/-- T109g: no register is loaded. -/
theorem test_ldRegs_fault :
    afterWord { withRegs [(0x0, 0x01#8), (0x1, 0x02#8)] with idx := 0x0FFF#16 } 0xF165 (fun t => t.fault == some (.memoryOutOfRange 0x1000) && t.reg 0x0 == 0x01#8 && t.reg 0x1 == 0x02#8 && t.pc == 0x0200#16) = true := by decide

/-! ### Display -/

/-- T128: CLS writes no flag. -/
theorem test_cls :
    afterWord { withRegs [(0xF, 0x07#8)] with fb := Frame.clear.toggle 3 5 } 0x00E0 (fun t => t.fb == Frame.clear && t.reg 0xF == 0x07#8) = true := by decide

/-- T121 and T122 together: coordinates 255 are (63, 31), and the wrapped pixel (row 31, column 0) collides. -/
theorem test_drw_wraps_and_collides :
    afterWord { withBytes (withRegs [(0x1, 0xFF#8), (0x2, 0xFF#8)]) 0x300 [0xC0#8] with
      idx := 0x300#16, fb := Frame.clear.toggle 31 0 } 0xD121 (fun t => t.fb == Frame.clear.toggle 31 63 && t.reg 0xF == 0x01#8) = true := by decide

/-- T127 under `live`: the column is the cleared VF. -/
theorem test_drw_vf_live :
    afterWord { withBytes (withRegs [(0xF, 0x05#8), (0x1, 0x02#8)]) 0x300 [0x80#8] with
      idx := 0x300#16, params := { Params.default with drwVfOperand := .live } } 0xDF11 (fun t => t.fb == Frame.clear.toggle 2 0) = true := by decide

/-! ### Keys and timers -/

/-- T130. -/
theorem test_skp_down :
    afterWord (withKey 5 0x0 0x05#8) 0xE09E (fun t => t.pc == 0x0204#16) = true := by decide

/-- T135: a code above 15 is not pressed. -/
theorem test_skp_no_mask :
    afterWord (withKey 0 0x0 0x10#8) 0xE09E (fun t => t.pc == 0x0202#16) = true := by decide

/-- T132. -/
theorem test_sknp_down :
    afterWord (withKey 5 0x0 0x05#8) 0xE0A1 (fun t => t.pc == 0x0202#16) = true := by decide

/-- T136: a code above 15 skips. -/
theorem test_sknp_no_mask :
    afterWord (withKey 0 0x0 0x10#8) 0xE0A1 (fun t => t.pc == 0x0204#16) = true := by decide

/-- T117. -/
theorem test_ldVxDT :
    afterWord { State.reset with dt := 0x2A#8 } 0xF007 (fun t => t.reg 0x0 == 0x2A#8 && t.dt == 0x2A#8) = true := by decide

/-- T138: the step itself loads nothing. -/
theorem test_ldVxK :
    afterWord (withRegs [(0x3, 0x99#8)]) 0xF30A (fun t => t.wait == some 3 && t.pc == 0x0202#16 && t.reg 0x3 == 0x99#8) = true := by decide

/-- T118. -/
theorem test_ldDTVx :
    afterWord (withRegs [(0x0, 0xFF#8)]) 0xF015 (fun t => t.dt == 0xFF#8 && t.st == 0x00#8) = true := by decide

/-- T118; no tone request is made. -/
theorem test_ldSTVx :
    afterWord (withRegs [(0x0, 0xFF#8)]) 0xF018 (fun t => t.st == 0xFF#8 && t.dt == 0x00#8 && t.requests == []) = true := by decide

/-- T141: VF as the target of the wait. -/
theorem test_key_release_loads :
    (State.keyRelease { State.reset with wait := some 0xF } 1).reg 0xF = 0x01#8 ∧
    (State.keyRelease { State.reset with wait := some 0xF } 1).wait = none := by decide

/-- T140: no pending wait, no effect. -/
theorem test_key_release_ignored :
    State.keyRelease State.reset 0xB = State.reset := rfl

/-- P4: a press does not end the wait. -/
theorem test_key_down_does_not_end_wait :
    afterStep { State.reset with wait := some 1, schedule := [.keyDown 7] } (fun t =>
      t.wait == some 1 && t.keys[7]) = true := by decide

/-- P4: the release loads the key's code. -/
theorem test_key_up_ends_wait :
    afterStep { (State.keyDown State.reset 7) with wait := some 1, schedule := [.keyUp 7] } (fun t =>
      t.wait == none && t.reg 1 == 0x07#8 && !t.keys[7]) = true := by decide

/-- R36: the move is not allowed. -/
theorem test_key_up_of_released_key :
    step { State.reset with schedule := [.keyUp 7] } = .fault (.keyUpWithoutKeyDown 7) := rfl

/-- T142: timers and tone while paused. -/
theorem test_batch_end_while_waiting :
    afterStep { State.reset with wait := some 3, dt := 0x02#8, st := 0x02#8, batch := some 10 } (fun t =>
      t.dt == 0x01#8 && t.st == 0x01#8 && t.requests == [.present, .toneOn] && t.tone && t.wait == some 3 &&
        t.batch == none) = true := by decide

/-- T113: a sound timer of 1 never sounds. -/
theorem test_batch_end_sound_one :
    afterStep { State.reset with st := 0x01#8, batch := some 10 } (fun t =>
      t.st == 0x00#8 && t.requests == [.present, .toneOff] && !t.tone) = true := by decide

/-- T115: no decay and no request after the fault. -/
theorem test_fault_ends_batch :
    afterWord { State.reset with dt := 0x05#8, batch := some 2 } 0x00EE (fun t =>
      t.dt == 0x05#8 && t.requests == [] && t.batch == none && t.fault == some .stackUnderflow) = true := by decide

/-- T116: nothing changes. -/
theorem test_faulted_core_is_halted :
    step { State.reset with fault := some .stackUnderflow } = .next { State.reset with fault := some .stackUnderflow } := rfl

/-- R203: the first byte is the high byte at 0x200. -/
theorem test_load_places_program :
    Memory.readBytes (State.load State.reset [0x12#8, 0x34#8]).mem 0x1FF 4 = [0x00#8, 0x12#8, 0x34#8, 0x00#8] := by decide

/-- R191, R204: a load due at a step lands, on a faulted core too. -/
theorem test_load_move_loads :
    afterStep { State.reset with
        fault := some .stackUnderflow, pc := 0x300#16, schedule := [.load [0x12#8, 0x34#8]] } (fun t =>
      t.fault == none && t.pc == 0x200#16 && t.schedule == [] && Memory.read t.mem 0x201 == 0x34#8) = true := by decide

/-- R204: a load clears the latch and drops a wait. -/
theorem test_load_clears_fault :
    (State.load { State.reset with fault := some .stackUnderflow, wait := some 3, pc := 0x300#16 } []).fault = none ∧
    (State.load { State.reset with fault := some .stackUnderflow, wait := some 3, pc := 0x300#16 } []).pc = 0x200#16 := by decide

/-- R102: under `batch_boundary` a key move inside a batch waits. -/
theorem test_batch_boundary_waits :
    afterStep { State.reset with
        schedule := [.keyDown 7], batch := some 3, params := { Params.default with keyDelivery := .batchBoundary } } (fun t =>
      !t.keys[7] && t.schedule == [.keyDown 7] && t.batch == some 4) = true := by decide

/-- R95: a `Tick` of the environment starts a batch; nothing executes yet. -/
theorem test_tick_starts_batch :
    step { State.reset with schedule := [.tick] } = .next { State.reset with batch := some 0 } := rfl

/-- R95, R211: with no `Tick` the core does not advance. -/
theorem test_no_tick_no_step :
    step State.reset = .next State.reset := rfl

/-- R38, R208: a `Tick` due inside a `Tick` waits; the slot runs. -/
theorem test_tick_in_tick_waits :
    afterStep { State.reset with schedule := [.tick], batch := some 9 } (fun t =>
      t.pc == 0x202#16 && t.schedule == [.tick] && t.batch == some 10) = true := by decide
▬▬▬▬▬▬
What you will do: Reproduce exactly the lines from the beginning of the entries above up to and including the line that contains "afterWord (withRegs [(0x0, 0xFF#8)]) 0xF015".

Written response:
/-- T109g: no register is loaded. -/
theorem test_ldRegs_fault :
    afterWord { withRegs [(0x0, 0x01#8), (0x1, 0x02#8)] with idx := 0x0FFF#16 } 0xF165 (fun t => t.fault == some (.memoryOutOfRange 0x1000) && t.reg 0x0 == 0x01#8 && t.reg 0x1 == 0x02#8 && t.pc == 0x0200#16) = true := by decide

/-! ### Display -/

/-- T128: CLS writes no flag. -/
theorem test_cls :
    afterWord { withRegs [(0xF, 0x07#8)] with fb := Frame.clear.toggle 3 5 } 0x00E0 (fun t => t.fb == Frame.clear && t.reg 0xF == 0x07#8) = true := by decide

/-- T121 and T122 together: coordinates 255 are (63, 31), and the wrapped pixel (row 31, column 0) collides. -/
theorem test_drw_wraps_and_collides :
    afterWord { withBytes (withRegs [(0x1, 0xFF#8), (0x2, 0xFF#8)]) 0x300 [0xC0#8] with
      idx := 0x300#16, fb := Frame.clear.toggle 31 0 } 0xD121 (fun t => t.fb == Frame.clear.toggle 31 63 && t.reg 0xF == 0x01#8) = true := by decide

/-- T127 under `live`: the column is the cleared VF. -/
theorem test_drw_vf_live :
    afterWord { withBytes (withRegs [(0xF, 0x05#8), (0x1, 0x02#8)]) 0x300 [0x80#8] with
      idx := 0x300#16, params := { Params.default with drwVfOperand := .live } } 0xDF11 (fun t => t.fb == Frame.clear.toggle 2 0) = true := by decide

/-! ### Keys and timers -/

/-- T130. -/
theorem test_skp_down :
    afterWord (withKey 5 0x0 0x05#8) 0xE09E (fun t => t.pc == 0x0204#16) = true := by decide

/-- T135: a code above 15 is not pressed. -/
theorem test_skp_no_mask :
    afterWord (withKey 0 0x0 0x10#8) 0xE09E (fun t => t.pc == 0x0202#16) = true := by decide

/-- T132. -/
theorem test_sknp_down :
    afterWord (withKey 5 0x0 0x05#8) 0xE0A1 (fun t => t.pc == 0x0202#16) = true := by decide

/-- T136: a code above 15 skips. -/
theorem test_sknp_no_mask :
    afterWord (withKey 0 0x0 0x10#8) 0xE0A1 (fun t => t.pc == 0x0204#16) = true := by decide

/-- T117. -/
theorem test_ldVxDT :
    afterWord { State.reset with dt := 0x2A#8 } 0xF007 (fun t => t.reg 0x0 == 0x2A#8 && t.dt == 0x2A#8) = true := by decide

/-- T138: the step itself loads nothing. -/
theorem test_ldVxK :
    afterWord (withRegs [(0x3, 0x99#8)]) 0xF30A (fun t => t.wait == some 3 && t.pc == 0x0202#16 && t.reg 0x3 == 0x99#8) = true := by decide

/-- T118. -/
theorem test_ldDTVx :
    afterWord (withRegs [(0x0, 0xFF#8)]) 0xF015 (fun t => t.dt == 0xFF#8 && t.st == 0x00#8) = true := by decide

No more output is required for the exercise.